**What is needed**
Tally the lines in the data that follows that include the word "below", and report nothing but the total.

===============

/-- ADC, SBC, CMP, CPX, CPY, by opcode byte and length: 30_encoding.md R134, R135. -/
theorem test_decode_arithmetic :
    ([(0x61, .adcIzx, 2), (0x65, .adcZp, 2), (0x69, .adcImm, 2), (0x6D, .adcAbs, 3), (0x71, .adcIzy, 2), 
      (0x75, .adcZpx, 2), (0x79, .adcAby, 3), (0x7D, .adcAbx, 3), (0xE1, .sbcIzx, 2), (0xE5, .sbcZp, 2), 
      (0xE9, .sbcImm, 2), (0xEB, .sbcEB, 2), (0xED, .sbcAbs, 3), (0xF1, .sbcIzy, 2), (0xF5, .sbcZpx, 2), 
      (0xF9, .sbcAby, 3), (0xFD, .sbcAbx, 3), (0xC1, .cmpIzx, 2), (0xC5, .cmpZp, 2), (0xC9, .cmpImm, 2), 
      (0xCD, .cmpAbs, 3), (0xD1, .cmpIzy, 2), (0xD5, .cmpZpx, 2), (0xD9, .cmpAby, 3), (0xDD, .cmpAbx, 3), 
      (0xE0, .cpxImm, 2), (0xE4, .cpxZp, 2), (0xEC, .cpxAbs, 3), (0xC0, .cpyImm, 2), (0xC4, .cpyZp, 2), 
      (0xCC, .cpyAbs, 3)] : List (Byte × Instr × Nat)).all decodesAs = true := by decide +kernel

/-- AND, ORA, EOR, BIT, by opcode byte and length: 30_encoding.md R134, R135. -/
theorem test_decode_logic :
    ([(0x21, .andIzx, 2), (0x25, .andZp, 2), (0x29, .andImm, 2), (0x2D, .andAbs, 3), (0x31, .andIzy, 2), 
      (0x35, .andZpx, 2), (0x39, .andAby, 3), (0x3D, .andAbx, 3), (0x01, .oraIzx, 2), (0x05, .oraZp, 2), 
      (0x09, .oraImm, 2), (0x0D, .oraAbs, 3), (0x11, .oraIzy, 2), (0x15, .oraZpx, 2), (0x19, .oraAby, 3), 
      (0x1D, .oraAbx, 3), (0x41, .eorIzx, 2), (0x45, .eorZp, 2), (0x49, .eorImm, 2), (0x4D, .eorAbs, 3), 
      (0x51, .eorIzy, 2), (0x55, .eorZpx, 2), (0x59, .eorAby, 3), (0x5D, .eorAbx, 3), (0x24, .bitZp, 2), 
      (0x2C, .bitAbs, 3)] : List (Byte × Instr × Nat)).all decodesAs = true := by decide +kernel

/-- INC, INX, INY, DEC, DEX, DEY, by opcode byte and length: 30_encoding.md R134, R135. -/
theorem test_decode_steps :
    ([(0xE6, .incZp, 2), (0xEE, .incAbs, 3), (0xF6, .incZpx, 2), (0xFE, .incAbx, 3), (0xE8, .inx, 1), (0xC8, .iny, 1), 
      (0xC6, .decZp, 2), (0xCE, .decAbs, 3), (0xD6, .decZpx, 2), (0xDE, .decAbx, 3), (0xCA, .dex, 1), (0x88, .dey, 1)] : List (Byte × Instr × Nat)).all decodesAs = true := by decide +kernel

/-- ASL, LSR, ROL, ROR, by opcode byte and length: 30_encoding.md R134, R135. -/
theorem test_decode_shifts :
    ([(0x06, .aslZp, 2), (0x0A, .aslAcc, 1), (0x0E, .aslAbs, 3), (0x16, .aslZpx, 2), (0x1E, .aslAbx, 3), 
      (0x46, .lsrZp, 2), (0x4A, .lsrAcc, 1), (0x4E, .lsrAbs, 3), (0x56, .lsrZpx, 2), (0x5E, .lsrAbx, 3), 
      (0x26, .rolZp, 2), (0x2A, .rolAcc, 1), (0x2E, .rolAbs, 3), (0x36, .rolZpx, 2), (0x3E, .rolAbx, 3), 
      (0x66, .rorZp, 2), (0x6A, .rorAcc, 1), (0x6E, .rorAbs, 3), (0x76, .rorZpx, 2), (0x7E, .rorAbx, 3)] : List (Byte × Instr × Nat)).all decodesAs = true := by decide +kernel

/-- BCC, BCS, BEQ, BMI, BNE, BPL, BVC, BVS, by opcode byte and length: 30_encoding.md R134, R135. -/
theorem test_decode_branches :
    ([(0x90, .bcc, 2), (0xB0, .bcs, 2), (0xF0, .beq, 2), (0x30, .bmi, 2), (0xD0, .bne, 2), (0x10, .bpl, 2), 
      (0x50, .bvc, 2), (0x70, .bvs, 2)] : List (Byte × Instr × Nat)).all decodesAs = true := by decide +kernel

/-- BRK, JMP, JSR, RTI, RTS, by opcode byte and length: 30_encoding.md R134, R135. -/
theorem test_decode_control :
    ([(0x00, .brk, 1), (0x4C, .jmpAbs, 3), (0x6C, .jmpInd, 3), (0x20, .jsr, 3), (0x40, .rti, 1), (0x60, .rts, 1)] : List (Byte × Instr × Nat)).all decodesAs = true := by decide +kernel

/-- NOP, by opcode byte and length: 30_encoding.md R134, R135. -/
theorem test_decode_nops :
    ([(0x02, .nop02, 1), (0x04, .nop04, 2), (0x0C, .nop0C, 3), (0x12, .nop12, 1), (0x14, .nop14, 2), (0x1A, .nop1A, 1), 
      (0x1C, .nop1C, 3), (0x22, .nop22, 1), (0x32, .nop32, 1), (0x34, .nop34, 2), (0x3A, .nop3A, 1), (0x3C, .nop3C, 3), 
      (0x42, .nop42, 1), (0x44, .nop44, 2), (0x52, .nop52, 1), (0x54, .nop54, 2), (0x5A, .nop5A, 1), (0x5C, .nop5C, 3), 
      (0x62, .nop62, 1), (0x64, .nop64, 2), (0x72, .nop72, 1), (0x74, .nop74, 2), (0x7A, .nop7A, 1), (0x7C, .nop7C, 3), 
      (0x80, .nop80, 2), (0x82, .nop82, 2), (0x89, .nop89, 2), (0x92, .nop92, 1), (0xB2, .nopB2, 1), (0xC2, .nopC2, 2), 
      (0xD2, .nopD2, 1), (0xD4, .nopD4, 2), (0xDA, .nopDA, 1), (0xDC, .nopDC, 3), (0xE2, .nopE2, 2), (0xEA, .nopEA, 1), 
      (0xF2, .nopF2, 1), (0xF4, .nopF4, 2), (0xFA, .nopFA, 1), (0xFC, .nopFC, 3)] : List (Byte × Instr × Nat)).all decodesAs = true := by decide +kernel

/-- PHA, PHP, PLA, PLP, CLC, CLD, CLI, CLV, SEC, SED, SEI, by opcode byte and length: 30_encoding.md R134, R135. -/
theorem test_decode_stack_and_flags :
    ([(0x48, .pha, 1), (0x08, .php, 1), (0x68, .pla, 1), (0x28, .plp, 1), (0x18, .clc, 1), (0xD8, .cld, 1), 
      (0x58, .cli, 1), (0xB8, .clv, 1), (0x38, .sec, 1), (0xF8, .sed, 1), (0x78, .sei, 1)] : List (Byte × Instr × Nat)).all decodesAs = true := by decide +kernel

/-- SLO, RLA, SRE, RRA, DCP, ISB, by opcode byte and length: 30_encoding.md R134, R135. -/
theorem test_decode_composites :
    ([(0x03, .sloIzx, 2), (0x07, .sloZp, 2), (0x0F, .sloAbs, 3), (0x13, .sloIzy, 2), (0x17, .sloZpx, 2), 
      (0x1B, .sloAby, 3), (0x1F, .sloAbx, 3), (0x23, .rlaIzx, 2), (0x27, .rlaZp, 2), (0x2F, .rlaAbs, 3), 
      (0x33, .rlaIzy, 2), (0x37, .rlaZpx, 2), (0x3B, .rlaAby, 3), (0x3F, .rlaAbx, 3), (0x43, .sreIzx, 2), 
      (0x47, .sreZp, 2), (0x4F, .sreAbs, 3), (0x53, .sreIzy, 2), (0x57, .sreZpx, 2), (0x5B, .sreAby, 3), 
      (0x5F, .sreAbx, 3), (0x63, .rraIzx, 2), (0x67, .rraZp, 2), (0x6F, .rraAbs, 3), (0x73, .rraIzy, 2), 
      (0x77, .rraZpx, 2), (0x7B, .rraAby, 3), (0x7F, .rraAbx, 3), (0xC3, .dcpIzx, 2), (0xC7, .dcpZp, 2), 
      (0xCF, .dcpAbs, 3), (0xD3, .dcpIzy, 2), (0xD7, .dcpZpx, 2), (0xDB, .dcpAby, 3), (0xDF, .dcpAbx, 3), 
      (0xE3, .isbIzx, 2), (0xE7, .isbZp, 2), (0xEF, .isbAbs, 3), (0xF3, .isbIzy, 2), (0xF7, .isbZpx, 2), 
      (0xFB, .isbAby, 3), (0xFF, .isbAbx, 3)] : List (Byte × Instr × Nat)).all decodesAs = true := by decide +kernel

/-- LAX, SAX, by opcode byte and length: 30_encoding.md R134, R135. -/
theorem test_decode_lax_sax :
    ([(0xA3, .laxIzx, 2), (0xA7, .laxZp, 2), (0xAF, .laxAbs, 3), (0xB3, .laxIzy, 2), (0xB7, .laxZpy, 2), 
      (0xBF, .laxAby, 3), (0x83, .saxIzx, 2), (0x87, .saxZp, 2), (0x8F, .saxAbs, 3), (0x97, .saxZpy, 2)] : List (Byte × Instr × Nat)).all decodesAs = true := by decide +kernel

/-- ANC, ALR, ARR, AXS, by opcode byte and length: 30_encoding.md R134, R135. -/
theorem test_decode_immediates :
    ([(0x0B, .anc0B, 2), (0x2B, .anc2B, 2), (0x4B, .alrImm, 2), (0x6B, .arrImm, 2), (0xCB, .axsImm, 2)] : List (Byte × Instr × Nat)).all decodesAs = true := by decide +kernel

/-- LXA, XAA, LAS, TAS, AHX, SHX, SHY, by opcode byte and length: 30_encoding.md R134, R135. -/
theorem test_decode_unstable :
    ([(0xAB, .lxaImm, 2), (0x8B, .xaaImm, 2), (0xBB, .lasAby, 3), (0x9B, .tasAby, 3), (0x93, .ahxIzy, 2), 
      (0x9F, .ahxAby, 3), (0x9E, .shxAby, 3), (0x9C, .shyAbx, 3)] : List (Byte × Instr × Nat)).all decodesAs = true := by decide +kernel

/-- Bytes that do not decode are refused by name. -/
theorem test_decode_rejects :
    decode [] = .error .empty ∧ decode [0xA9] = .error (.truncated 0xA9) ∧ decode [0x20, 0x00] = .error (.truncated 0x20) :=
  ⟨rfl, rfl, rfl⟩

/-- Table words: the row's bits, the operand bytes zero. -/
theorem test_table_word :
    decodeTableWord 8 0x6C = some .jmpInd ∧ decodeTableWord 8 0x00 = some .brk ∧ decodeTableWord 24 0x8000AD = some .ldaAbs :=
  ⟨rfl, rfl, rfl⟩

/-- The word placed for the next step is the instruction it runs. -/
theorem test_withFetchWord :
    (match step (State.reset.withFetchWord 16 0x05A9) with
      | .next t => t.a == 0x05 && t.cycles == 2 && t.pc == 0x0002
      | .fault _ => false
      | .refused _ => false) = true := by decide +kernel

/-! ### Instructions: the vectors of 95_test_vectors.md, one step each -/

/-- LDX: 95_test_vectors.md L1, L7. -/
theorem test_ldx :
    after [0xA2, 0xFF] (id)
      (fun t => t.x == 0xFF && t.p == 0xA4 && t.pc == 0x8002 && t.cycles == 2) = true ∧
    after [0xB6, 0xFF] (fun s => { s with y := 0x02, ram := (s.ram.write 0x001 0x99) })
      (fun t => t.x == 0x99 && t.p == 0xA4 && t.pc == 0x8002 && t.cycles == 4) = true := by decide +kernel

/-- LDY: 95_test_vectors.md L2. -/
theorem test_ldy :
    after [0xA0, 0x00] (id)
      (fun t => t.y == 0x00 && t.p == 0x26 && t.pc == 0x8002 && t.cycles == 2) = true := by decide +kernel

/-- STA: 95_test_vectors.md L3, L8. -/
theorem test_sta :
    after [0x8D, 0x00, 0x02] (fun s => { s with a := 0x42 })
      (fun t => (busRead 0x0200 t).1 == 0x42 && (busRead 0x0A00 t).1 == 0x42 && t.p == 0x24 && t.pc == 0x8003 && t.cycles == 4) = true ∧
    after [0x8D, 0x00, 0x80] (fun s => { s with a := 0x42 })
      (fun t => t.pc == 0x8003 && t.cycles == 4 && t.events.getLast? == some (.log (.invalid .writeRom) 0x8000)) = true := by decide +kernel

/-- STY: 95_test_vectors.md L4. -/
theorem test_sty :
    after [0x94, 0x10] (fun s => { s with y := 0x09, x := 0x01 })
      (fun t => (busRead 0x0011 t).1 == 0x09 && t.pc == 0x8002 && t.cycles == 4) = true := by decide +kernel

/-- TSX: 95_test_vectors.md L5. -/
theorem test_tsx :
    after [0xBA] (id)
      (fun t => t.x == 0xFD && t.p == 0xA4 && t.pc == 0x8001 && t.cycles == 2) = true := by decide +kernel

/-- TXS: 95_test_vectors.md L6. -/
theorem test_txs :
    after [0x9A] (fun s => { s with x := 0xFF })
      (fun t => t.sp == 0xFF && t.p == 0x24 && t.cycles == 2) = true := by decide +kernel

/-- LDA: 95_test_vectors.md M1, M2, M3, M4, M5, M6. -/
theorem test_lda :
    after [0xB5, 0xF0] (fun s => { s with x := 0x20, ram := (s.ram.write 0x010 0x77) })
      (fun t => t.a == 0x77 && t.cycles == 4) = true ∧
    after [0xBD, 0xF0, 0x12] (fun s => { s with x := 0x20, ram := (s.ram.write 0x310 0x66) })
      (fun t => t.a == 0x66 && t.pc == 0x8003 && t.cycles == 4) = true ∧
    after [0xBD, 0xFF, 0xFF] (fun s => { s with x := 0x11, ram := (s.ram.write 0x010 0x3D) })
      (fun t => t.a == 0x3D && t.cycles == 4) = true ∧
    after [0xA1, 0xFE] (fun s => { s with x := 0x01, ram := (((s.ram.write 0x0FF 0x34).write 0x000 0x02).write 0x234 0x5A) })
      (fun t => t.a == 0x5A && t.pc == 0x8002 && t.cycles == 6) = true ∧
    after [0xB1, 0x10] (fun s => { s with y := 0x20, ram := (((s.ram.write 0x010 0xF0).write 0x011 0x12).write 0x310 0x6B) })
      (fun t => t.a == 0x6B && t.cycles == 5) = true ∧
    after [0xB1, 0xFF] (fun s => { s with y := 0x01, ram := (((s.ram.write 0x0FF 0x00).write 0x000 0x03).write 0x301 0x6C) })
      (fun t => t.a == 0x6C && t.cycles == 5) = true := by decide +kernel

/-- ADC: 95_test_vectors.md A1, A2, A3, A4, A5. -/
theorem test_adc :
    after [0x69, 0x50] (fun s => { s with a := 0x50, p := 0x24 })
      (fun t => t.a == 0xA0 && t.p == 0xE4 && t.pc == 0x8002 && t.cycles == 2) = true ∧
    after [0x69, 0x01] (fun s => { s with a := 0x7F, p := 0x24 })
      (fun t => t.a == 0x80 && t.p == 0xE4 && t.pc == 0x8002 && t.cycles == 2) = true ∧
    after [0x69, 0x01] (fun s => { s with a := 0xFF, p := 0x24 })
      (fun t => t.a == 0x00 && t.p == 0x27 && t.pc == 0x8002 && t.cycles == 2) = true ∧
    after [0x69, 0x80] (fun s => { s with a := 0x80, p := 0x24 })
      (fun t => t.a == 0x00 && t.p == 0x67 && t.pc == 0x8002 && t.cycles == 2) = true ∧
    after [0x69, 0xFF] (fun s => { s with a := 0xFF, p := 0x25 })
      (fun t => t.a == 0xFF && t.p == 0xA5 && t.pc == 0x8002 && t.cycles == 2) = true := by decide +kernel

===============

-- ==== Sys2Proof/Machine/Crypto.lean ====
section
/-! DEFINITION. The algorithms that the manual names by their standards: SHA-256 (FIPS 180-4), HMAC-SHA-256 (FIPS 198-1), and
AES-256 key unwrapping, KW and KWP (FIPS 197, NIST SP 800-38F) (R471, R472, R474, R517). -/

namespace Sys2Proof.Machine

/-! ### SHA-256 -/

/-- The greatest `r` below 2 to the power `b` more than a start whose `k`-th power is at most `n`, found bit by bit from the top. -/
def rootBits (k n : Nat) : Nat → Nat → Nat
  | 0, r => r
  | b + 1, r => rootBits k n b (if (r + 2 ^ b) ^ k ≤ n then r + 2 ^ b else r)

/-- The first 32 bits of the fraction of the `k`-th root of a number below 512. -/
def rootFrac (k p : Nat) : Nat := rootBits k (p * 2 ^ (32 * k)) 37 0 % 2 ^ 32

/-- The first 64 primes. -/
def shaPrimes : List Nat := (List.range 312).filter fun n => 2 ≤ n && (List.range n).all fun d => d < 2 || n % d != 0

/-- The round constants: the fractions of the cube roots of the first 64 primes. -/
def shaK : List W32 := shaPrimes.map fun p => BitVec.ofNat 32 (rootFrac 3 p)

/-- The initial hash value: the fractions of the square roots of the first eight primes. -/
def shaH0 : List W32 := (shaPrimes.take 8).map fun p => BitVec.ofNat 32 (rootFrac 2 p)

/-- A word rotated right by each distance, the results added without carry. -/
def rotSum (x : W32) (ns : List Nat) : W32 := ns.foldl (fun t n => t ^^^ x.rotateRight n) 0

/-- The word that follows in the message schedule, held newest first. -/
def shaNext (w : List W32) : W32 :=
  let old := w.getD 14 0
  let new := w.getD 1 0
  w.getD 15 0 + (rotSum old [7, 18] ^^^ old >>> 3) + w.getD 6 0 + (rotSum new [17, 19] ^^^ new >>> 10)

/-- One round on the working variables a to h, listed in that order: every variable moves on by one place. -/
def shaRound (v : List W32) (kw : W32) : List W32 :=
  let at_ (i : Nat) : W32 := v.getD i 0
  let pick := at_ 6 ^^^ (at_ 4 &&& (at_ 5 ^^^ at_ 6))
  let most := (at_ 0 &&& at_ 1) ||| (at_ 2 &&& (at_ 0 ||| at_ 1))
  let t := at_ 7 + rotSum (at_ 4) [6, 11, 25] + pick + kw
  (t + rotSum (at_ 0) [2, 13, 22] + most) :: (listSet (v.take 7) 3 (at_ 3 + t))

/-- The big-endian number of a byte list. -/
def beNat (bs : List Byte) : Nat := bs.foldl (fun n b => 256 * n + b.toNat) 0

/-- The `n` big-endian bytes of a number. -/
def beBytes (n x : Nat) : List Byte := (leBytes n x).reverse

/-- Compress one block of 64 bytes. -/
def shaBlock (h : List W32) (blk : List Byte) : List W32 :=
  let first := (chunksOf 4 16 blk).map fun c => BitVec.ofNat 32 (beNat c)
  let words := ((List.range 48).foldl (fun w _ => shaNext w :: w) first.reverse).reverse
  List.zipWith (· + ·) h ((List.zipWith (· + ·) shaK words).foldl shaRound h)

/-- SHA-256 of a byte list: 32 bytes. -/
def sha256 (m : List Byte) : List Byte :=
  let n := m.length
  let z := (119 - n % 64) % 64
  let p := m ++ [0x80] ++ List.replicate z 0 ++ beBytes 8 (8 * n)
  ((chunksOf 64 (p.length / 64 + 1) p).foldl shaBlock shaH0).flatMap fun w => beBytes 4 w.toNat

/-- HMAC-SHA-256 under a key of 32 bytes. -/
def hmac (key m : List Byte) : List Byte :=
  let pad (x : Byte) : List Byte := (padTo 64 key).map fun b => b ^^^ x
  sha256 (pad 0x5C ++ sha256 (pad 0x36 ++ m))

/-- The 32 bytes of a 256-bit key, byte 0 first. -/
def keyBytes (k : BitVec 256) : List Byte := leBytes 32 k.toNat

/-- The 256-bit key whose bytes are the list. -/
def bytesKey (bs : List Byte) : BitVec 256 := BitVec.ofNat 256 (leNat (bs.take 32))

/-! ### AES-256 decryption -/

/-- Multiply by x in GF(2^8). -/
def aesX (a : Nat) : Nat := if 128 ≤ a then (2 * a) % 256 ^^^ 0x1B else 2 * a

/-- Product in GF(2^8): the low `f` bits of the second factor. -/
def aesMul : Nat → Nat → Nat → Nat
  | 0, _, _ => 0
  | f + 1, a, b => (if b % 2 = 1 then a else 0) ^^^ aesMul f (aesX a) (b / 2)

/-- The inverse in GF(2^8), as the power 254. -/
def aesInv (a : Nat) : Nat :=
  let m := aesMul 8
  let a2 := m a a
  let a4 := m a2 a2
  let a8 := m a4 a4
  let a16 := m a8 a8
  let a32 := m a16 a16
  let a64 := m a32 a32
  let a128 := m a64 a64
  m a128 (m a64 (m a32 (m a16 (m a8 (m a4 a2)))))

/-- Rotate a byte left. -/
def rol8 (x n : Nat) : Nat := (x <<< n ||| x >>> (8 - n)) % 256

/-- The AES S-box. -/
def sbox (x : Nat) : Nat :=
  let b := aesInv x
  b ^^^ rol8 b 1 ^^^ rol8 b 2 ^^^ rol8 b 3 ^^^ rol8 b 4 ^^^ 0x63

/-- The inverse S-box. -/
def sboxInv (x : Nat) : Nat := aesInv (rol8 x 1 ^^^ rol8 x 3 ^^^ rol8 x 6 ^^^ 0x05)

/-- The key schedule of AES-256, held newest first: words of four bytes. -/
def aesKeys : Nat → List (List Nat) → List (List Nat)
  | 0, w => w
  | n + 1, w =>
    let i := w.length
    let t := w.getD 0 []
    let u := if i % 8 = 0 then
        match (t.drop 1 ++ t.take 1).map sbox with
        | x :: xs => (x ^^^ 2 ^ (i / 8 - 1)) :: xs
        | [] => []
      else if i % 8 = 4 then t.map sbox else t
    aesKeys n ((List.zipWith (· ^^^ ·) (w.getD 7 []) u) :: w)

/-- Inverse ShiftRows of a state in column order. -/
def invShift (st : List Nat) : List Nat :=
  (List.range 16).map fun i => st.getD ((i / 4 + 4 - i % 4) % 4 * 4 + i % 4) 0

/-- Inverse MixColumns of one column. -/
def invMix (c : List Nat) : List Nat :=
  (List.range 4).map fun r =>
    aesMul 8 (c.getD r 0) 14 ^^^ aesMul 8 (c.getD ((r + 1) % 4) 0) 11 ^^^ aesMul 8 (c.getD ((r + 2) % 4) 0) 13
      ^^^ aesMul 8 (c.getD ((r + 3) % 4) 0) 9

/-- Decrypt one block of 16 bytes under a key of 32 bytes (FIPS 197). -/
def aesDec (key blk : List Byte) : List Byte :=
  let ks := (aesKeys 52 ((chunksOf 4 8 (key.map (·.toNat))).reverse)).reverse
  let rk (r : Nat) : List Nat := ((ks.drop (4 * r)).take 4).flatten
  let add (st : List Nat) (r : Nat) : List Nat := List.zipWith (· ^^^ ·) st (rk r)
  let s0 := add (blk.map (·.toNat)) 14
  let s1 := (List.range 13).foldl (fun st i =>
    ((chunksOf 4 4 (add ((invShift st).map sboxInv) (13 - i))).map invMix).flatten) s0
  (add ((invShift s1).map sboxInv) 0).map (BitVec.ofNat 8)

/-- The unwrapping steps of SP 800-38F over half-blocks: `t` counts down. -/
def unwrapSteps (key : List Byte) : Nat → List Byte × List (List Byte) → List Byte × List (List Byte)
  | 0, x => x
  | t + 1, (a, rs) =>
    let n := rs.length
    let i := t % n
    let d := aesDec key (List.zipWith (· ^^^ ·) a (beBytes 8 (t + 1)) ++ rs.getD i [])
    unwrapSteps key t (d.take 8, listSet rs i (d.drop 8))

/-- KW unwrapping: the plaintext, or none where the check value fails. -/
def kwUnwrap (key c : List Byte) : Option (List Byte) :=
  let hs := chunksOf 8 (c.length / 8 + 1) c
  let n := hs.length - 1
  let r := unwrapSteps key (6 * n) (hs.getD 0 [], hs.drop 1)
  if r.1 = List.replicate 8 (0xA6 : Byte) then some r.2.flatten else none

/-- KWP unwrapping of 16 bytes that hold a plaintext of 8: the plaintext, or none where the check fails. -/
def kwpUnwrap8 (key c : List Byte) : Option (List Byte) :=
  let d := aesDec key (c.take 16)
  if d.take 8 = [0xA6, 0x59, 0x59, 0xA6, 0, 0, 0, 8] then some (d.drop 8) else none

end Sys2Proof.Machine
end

===============

**Exercise solution**
2